=== Your task ===
Go through the data and say how many lines include the string "rowGenerator"; return only the figure.

Start of Data listing

-- ==== Sys2Proof/Machine/RowCode.lean ====
section
/-!
DEFINITION. Sys2Proof/Machine/RowCode.lean: the row code (R17 to R25): the check bytes of a 256-bit row under its address and space mask, the decoder
that corrects one byte and reports the rest, and the address of every row (R21). What a stored row has taken since it was written is State.rowFaults; Rows.lean
reads rows through the decoder.
-/
namespace Sys2Proof.Machine
open Sys2Proof

/-- Multiplication by α = 0x02 in GF(2^8) with the field polynomial 0x11D (R18). -/
def gfTwice (a : Byte) : Byte := if a.getLsbD 7 then (a <<< 1) ^^^ 0x1D else a <<< 1

/-- Multiplication in GF(2^8) (R18), bit by bit of the first factor from its top. -/
def gfTimes (a b : Byte) : Byte :=
  (List.range 8).foldr (fun i r => gfTwice r ^^^ (if a.getLsbD i then b else 0)) 0

/-- α to the power n (R18). -/
def gfAlpha : Nat → Byte
  | 0 => 1
  | n + 1 => gfTwice (gfAlpha n)

/-- Multiply a polynomial, lowest coefficient first, by (x + a). -/
def polyFactor (a : Byte) (p : List Byte) : List Byte := List.zipWith (· ^^^ ·) (0 :: p) (p.map (gfTimes a) ++ [0])

/-- The generator polynomial g(x) (R18), lowest coefficient first. -/
def rowGenerator : List Byte := [0, 1, 2, 3].foldl (fun p i => polyFactor (gfAlpha i) p) [1]

/-- One step of the division by g(x): the remainder takes in the next message byte (R18). -/
def rowStep (c : List Byte) (m : Byte) : List Byte :=
  let f := c.getD 3 0 ^^^ m
  List.zipWith (fun x g => x ^^^ gfTimes f g) (0 :: c.take 3) (rowGenerator.take 4)

/-- The spaces of the row code (R21). -/
inductive RowSpace where
  | dram | controlSram | program | data | pkBank | cipherBank | keyBay | scratchpad | codeFlash | nand
  deriving DecidableEq, Repr

/-- The space tag (R21). -/
def RowSpace.tag : RowSpace → Nat
  | .dram => 1 | .controlSram => 2 | .program => 3 | .data => 4 | .pkBank => 5 | .cipherBank => 6 | .keyBay => 7 | .scratchpad => 8 | .codeFlash => 9
  | .nand => 10

/-- A row address: space tag [39:35] and row number [34:0] (R18). -/
def rowAddress (space : RowSpace) (row : Nat) : BitVec 40 := BitVec.ofNat 40 (space.tag * 2 ^ 35 + row % 2 ^ 35)

/-- A place that holds a row, with what gives its row number (R21). -/
inductive RowPlace where
  /-- A byte address within DRAM. -/
  | dram (byte : Nat)
  /-- A byte offset in control SRAM. -/
  | controlSram (offset : Nat)
  | program (core row : Nat)
  | data (core row : Nat)
  | pkBank (engine bank row : Nat)
  | cipherBank (engine row : Nat)
  /-- Clusters: Signing 0 to 3, Cipher 4 to 7. -/
  | keyBay (cluster row : Nat)
  | scratchpad (tile row : Nat)
  /-- A byte address of code flash. -/
  | codeFlash (byte : Nat)
  | nand (die page row : Nat)
  deriving DecidableEq, Repr

/-- The space of a row (R21). -/
def RowPlace.space : RowPlace → RowSpace
  | .dram _ => .dram | .controlSram _ => .controlSram | .program _ _ => .program | .data _ _ => .data | .pkBank _ _ _ => .pkBank | .cipherBank _ _ => .cipherBank
  | .keyBay _ _ => .keyBay | .scratchpad _ _ => .scratchpad | .codeFlash _ => .codeFlash | .nand _ _ _ => .nand

/-- The row number in its space (R21). -/
def RowPlace.number : RowPlace → Nat
  | .dram b => b / 32
  | .controlSram o => o / 32
  | .program c r => c * 8192 + r
  | .data c r => c * 8192 + r
  | .pkBank e b r => e * 1024 + b * 512 + r
  | .cipherBank e r => e * 64 + r
  | .keyBay c r => c * 2 ^ 20 + r
  | .scratchpad t r => t * 2 ^ 16 + r
  | .codeFlash b => b / 32
  | .nand d p r => (d * 2 ^ 20 + p) * 512 + r

/-- The row address of a place (R18, R21). -/
def RowPlace.address (p : RowPlace) : BitVec 40 := rowAddress p.space p.number

/-- Space tag and row number as a row event shows them (R497). -/
def RowPlace.detail (p : RowPlace) : Nat := p.space.tag + 256 * p.number

/-- A row is written anew: what it had taken is gone (R17). -/
def clearRow (p : RowPlace) (s : State) : State := { s with rowFaults := merase p.address.toNat s.rowFaults }

/-- The rows from a place up, `n` of them, are written anew. -/
def clearRows (p : RowPlace) (n : Nat) (s : State) : State :=
  { s with rowFaults := s.rowFaults.filter (fun e => decide (e.1 < p.address.toNat ∨ p.address.toNat + n ≤ e.1)) }

/-- The rows of the memories that lose what they hold are gone; those of code flash and NAND stay as they are (R16, R21). -/
def keptFaults (s : State) : AMap Bytes := s.rowFaults.filter (fun e => decide (RowSpace.codeFlash.tag ≤ e.1 / 2 ^ 35))

/-- The message of a row: its data bytes, then the bytes of its address (R18). -/
def rowMessage (data : Bytes) (addr : BitVec 40) : List Byte := fit 32 data ++ leBytes 5 addr.toNat

/-- The check polynomial's coefficients C0 to C3: the remainder of the message, highest byte first, by g(x) (R18). -/
def rowRemainder (message : List Byte) : List Byte := message.reverse.foldl rowStep [0, 0, 0, 0]

/-- The space mask under a mask key of a generation (R19). -/
def spaceMask (key : Bytes) (space : RowSpace) (generation : Byte) : Bytes :=
  (aesE key (BitVec.ofNat 8 space.tag :: generation :: zeros 14)).take 4

/-- A stored row: 32 data bytes and the 4 masked check bytes (R18). -/
def storeRow (data : Bytes) (addr : BitVec 40) (mask : Bytes) : Bytes :=
  fit 32 data ++ List.zipWith (· ^^^ ·) (rowRemainder (rowMessage data addr)) (fit 4 mask)

/-- What the decoder finds in a row (R23, R24). -/
inductive RowRead where
  /-- The row as stored. -/
  | good (data : Bytes)
  /-- One erroneous byte, corrected. -/
  | corrected (data : Bytes)
  /-- A single-byte error at an address position. -/
  | wrongAddress
  /-- Errors that are not corrected. -/
  | uncorrectable
  deriving DecidableEq, Repr

/-- The value of a polynomial, lowest coefficient first, at a point. -/
def polyAt (x : Byte) (p : List Byte) : Byte := p.foldr (fun c r => c ^^^ gfTimes x r) 0

/-- The decoder's four syndromes of a codeword: check bytes, data and address, lowest power first (R18, R23). -/
def rowSyndromes (word : List Byte) : List Byte := [0, 1, 2, 3].map (fun j => polyAt (gfAlpha j) word)

/-- The power of x at which a single-byte error explains the syndromes, where there is one among the 41 positions (R23). -/
def errorPlace (s : List Byte) : Option Nat :=
  (List.range 41).find? (fun k => [0, 1, 2].all (fun j => decide (gfTimes (gfAlpha k) (s.getD j 0) = s.getD (j + 1) 0)))

/-- Read a row stored at an address (R23, R24): powers 0 to 3 are check bytes, 4 to 35 data, 36 to 40 address. -/
def readRow (stored : Bytes) (addr : BitVec 40) (mask : Bytes) : RowRead :=
  let data := fit 32 stored
  let check := List.zipWith (· ^^^ ·) (fit 4 (stored.drop 32)) (fit 4 mask)
  let s := rowSyndromes (check ++ rowMessage data addr)
  let e := s.getD 0 0
  if s = [0, 0, 0, 0] then .good data
  else if e = 0 then .uncorrectable
  else match errorPlace s with
    | none => .uncorrectable
    | some k => if k < 4 then .corrected data else if k < 36 then .corrected (data.set (k - 4) (data.getD (k - 4) 0 ^^^ e)) else .wrongAddress

/-- The data that a read delivers; none for a row that is never delivered (R27). -/
def RowRead.delivers : RowRead → Option Bytes
  | .good d => some d
  | .corrected d => some d
  | _ => none

/-- The decoder corrected the row. -/
def RowRead.mended : RowRead → Bool
  | .corrected _ => true
  | _ => false

/-- The mask key of code flash: from the fused seed and the physical unclonable function alone (R20; DESIGN CHOICE, log entry 6). -/
def flashMaskKey : Bytes := std "code flash mask key" 32 [leBytes 32 Config.dieSeed.toNat]

end Sys2Proof.Machine
end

End of Data listing

=== Expected answer ===
2